(Extracted data entries)
====
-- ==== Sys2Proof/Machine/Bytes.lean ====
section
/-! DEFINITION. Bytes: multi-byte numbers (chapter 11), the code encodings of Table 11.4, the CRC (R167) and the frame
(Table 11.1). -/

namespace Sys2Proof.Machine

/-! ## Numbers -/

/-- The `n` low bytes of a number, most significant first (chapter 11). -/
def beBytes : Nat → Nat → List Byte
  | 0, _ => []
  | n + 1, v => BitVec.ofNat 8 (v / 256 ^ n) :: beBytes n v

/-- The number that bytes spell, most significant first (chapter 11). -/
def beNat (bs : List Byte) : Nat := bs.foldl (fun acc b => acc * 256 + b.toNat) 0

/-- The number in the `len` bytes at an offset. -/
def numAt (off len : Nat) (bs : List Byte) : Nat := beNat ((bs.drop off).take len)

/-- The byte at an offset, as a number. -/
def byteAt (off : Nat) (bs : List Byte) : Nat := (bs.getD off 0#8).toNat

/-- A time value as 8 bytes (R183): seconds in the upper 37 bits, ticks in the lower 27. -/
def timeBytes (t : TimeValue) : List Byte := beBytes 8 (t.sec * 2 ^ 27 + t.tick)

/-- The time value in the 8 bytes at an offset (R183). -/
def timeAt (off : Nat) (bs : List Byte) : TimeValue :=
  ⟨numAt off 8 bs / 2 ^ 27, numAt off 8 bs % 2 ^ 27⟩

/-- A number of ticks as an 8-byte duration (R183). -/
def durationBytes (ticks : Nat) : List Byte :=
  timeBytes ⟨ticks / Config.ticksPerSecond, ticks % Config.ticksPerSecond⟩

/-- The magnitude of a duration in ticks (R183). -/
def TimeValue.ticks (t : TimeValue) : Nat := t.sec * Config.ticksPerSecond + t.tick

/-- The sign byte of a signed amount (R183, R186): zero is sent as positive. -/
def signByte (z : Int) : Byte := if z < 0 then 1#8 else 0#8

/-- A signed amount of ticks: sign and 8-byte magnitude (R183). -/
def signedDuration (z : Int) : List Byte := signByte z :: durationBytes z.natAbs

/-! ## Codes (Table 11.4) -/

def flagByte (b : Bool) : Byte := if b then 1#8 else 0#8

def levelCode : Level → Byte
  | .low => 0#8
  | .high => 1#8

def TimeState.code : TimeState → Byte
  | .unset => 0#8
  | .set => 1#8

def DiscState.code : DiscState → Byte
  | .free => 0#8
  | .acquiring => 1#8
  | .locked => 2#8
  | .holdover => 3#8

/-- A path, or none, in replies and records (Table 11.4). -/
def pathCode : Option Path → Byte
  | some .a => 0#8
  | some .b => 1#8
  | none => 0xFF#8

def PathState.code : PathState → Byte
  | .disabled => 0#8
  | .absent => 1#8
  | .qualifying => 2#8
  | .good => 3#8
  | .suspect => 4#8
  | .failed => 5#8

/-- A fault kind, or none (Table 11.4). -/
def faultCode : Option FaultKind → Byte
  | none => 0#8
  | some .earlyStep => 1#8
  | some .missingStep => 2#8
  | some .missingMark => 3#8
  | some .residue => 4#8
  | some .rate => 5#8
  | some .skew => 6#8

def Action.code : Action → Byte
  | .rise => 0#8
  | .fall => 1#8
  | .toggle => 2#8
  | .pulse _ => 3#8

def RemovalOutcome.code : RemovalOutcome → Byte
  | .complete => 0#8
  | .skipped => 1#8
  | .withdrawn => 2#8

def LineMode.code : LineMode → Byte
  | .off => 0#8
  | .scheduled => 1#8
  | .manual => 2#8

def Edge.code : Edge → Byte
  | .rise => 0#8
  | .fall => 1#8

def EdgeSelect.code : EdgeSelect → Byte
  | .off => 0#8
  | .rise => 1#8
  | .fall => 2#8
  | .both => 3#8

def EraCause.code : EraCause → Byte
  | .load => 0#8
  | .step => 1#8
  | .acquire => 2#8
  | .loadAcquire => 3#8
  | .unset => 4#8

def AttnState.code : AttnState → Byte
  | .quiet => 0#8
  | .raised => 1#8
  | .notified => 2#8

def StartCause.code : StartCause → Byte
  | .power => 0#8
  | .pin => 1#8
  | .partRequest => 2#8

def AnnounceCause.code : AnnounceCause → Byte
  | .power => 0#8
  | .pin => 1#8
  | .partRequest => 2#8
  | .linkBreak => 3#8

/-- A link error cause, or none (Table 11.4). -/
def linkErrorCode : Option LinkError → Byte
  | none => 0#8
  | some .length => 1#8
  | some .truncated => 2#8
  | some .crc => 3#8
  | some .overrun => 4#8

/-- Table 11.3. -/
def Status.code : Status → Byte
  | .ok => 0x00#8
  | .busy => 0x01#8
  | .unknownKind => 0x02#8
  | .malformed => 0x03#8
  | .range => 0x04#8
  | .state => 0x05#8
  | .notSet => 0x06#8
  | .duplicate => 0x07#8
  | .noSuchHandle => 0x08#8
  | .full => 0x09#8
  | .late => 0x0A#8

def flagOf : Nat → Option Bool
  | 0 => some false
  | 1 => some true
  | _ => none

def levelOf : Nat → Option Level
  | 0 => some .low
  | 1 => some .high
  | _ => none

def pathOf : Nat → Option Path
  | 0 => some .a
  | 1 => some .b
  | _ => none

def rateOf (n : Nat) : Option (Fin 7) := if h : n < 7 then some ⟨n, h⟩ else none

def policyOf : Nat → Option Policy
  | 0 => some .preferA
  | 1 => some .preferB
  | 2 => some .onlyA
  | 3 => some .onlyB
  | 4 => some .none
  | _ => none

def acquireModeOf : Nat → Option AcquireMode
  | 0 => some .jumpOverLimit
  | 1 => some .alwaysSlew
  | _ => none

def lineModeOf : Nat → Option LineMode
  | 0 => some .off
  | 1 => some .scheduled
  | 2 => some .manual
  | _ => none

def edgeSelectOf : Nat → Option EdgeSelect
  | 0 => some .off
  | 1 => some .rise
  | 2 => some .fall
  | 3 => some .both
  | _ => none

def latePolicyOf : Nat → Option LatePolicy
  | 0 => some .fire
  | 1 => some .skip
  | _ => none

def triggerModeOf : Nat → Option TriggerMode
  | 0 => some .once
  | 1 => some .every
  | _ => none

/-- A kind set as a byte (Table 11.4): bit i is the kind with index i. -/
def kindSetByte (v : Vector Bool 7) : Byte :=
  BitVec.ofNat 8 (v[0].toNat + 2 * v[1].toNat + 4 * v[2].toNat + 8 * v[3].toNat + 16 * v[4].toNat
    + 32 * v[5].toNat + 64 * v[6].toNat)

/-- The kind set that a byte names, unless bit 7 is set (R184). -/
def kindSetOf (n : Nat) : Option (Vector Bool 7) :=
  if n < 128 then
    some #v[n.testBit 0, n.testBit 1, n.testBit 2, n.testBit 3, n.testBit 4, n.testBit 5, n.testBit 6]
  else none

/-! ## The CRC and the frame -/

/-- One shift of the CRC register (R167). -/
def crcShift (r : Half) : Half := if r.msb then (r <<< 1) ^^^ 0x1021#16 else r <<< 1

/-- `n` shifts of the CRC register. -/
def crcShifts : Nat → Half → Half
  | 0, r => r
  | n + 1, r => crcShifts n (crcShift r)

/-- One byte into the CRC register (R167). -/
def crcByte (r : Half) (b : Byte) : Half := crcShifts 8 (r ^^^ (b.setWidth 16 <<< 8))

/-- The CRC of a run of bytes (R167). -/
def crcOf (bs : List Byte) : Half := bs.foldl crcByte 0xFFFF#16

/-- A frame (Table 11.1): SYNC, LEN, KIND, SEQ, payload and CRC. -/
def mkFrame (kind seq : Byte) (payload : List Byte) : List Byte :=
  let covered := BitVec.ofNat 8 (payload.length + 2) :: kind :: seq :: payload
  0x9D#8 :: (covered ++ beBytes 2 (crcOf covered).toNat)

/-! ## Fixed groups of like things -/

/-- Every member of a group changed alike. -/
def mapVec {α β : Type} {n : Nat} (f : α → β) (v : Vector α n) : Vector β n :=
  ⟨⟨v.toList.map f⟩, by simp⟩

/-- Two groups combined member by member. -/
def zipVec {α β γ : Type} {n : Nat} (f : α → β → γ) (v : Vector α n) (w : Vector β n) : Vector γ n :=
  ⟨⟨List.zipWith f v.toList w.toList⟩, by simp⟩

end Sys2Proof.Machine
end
====
— WHAT THE TASK ASKS —
Among the records above, extract exactly the lines from the line with "def byteAt (off" to the line with "bs % 2 ^ 27⟩", both lines included, and leave out the rest.

— TASK SOLUTION —
def byteAt (off : Nat) (bs : List Byte) : Nat := (bs.getD off 0#8).toNat

/-- A time value as 8 bytes (R183): seconds in the upper 37 bits, ticks in the lower 27. -/
def timeBytes (t : TimeValue) : List Byte := beBytes 8 (t.sec * 2 ^ 27 + t.tick)

/-- The time value in the 8 bytes at an offset (R183). -/
def timeAt (off : Nat) (bs : List Byte) : TimeValue :=
  ⟨numAt off 8 bs / 2 ^ 27, numAt off 8 bs % 2 ^ 27⟩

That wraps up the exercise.